Society makes it doubly tough for men to deal with the aftermath of abortion. First, most in the secular realm don’t even acknowledge the existence of Post-Abortion Stress (PAS) in women. Secondly, men are often taught as children that it is less than manly to show weakness or cry. As a result, men have no societal incentive to realistically deal with their abortion decision.
When addressing post-traumatic stress in men, it is not effective to approach it from the angle of PAS. Men tend to be compartmental thinkers. A vast majority of them have bought into the false rhetoric that abortion is solely a woman’s decision. Talking to them about PAS will enforce their belief that this is something that only affects women.
Instead of PAS, a man may be more open to talking about and dealing with the loss of his child in the general context of abortion. That loss has affected him dramatically. However, he may not yet be aware that it is the root-cause of his problems. It may be helpful to talk about the symptoms commonly experienced by other men after an abortion decision. When he realizes that he shares many of those symptoms, he is more apt to look at the cause for his problems in a new light.
Most experienced counselors advocate a gentle but direct approach. This is no time for subtlety. Tell him it’s OK to grieve for the baby he will never see or hold in his arms. Let him cry for his profound loss. Let him cry as much and as often as he needs to. He needs to grieve the loss and shame.
Almost every woman who has begun the road to recovery after her abortion has given credit to the fact that she returned to, or discovered, her religious faith. That has proven to also be true with men. Allow him to experience the joy of knowing he has complete, divine forgiveness. This will enable him to move on to the next crucial stage of obtaining that God-given peace within himself. This is likely the hardest step to complete. Because of his deep fear and distrust, he may feel unworthy of a relationship with God.

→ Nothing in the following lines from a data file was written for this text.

-- ==== Sys2Proof/Machine/HplOps.lean ====
section
/-! DEFINITION. Shared operations of the head ports: the words of the Wengil link (R257 to R260), unit states of ports and bars
(R256), and lines retired unsent (R262). -/

namespace Sys2Proof.Machine

/-- Port engine `p`'s own state. -/
def State.hp (s : State) (p : Nat) : HPort := smGet (fun _ => HPort.empty) s.hport p
/-- Port engine `p`'s own state replaced. -/
def State.setHp (s : State) (p : Nat) (x : HPort) : State := { s with hport := smPut (fun _ => HPort.empty) s.hport p x }
/-- Bar `b`'s fire record. -/
def State.hb (s : State) (b : Nat) : HBar := smGet (fun _ => HBar.empty) s.hbar b
/-- Bar `b`'s fire record replaced. -/
def State.setHb (s : State) (b : Nat) (x : HBar) : State := { s with hbar := smPut (fun _ => HBar.empty) s.hbar b x }

/-- The unit-state entry of port `p` (R35). -/
def portUnit (p : Nat) : Nat := 16 + p

/-- One bit through a CRC register of width `w`, polynomial `poly`, most significant bit first. -/
def crcBitMsb (w poly reg : Nat) (b : Bool) : Nat :=
  let top := bitN reg (w - 1) != b
  let r := reg * 2 % 2 ^ w
  if top then r ^^^ poly else r

/-- CRC-8 of R258: x^8 + x^2 + x + 1, start 0, bytes in order, each most significant bit first. -/
def crc8 (bytes : List Nat) : Nat :=
  bytes.foldl (fun r b => (List.range 8).foldl (fun r i => crcBitMsb 8 7 r (bitN b (7 - i))) r) 0

/-- One byte through the reflected CRC-32 of IEEE 802.3. -/
def crc32Byte (reg b : Nat) : Nat :=
  (List.range 8).foldl (fun r _ => if r % 2 = 1 then (r / 2) ^^^ 0xEDB88320 else r / 2) (reg ^^^ (b % 256))

/-- CRC-32 with the IEEE 802.3 polynomial (R126, R259, R430). -/
def crc32 (bytes : List Nat) : Nat := (bytes.foldl crc32Byte 0xFFFFFFFF) ^^^ 0xFFFFFFFF

/-- The `n` low bytes of a number, least significant first. -/
def bytesOf (n w : Nat) : List Nat := (List.range n).map fun i => w / 256 ^ i % 256

/-- A control word with CRC-8 in [63:56] over bytes 0 to 6 (R258). -/
def crcWord (body : Nat) : TxWord :=
  ⟨true, BitVec.ofNat 64 (body % 2 ^ 56 + crc8 (bytesOf 7 body) * 2 ^ 56)⟩

/-- The STROBE word (R258): LINE[15:0], DELAY, FLAGS [0] DISCARD [1] COPY. -/
def strobeWord (line : Int) (delay : Nat) (discard copy : Bool) : TxWord :=
  crcWord (0x55 + ux 16 line * 2 ^ 8 + delay % 2 ^ 16 * 2 ^ 24 + (b2n discard + 2 * b2n copy) * 2 ^ 40)

/-- The TICKLE word (R258). -/
def tickleWord (code : Nat) : TxWord := crcWord (0x66 + code % 256 * 2 ^ 8)

/-- A frame: SOF, the data words, EOF with NWORDS and CRC-32 over SOF bits [63:8] and the data words (R259). -/
def frameWords (kind flags spec : Nat) (data : List Dword) : List TxWord :=
  let sof := 0x33 + kind % 256 * 2 ^ 8 + flags % 256 * 2 ^ 16 + spec % 2 ^ 40 * 2 ^ 24
  let crc := crc32 (bytesOf 7 (sof / 256) ++ data.flatMap fun d => bytesOf 8 d.toNat)
  [⟨true, BitVec.ofNat 64 sof⟩] ++ data.map (fun d => ⟨false, d⟩) ++
    [⟨true, BitVec.ofNat 64 (0x87 + data.length % 2 ^ 16 * 2 ^ 16 + crc * 2 ^ 32)⟩]

/-- Words put on port `p`'s link. -/
def State.tx (s : State) (p : Nat) (w : List TxWord) : State := s.setHp p { s.hp p with out := w }

/-- The link of port `p` is UP (R267). -/
def State.linkUp (s : State) (p : Nat) : Bool := s.get HPL_PORT_STAT_LINK p == 4

/-- Port `p` is enabled for bar `b` (R255). -/
def State.portOf (s : State) (p b : Nat) : Bool := s.on HPL_PORT_CFG_EN p && s.get HPL_PORT_CFG_BAR p == b

/-- The enabled ports of bar `b`, as a search of every port finds them. -/
def State.portsFound (s : State) (b : Nat) : List Nat := (List.range 128).filter fun p => s.portOf p b

/-- The enabled ports of bar `b`: none while HPL_BAR_STAT.NPORTS is 0, which PORT_CFG_WRITE keeps at their number. -/
def State.portsOf (s : State) (b : Nat) : List Nat :=
  if s.get HPL_BAR_STAT_NPORTS b = 0 then [] else s.portsFound b

/-- The running view of port `p` outside STALL (R256). -/
def State.portBase (s : State) (p : Nat) : Nat :=
  if !(s.on HPL_PORT_CFG_EN p && s.on TIL_PORT_CFG_EN p) then 0
  else
    let m := s.barMode (s.get HPL_PORT_CFG_BAR p)
    if m = 3 ∨ m = 6 then 2 else 1

/-- Bar `b` is STALL with CAUSE 0x20 while an enabled port of it is STALL (R256); outside STALL its running view follows its mode. -/
def State.refreshBar (s : State) (b : Nat) : State :=
  let ps := s.portsOf b
  let st := ps.any fun p => s.get GLB_UST_RUNSTATE (portUnit p) == 3
  let s := s.put HPL_BAR_STAT_STALL st b
  let s := if st then s.stall b 0x20 else s.barRun b 0x20
  if (s.stallCauses b).isEmpty then s.setRun b (s.barBase b) else s

/-- The running view of port `p` brought up to date with its link, job and mode (R256), and its bar's with it. -/
def State.refreshPort (s : State) (p : Nat) : State :=
  let n := portUnit p
  let base := s.portBase p
  let s :=
    if base = 0 then ({ s with causes := smPut (fun _ => []) s.causes n [] } : State).setRun n 0
    else
      let s := if s.linkUp p then s.unstall n 1 base else s.stall n 1
      if (s.stallCauses n).isEmpty then s.setRun n base else s
  s.refreshBar (s.get HPL_PORT_CFG_BAR p)

/-- Every port and bar brought up to date after a change of mode. -/
def State.refreshBars (s : State) : State :=
  let s := s.each (List.range 128) fun p s => s.cond (s.on HPL_PORT_CFG_EN p) fun s => s.refreshPort p
  s.each (List.range 16) fun b s => s.refreshBar b

/-- Line `x` retires unsent at port `p`: a line already sent is dropped with a DISCARD STROBE, for another nothing is sent (R262). -/
def State.retireAt (s : State) (p : Nat) (x : Int) : State :=
  let h := s.hp p
  if h.sent.any (fun l => l.line == x) then
    s.setHp p { h with sent := h.sent.filter (fun l => l.line != x), disc := x :: h.disc.take 255, out := [strobeWord x 0 true false] }
  else s

/-- Line `x` of bar `b` retires unsent at every port of the bar (R21, R262). -/
def State.retire (s : State) (b : Nat) (x : Int) : State := s.each (s.portsOf b) fun p s => s.retireAt p x

/-- Lines `[x, x + n)` of bar `b` retire unsent. -/
def State.retireLines (s : State) (b : Nat) (x : Int) (n : Nat) : State :=
  s.each (List.range n) fun i s => s.retire b (x + i)

end Sys2Proof.Machine
end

Counselors encourage churches to deal openly with this problem. “There are many Christian men, sitting in pews, who haven’t dealt with their abortion decision,” said one counselor. When speaking of his own experience he said, “If one man or the church had said something, I would have responded.”
For churches and organizations that deal with counseling from a religious perspective, there are men’s bible studies available, tailored to suit various groups. Other resources are also available when dealing with men and their grief.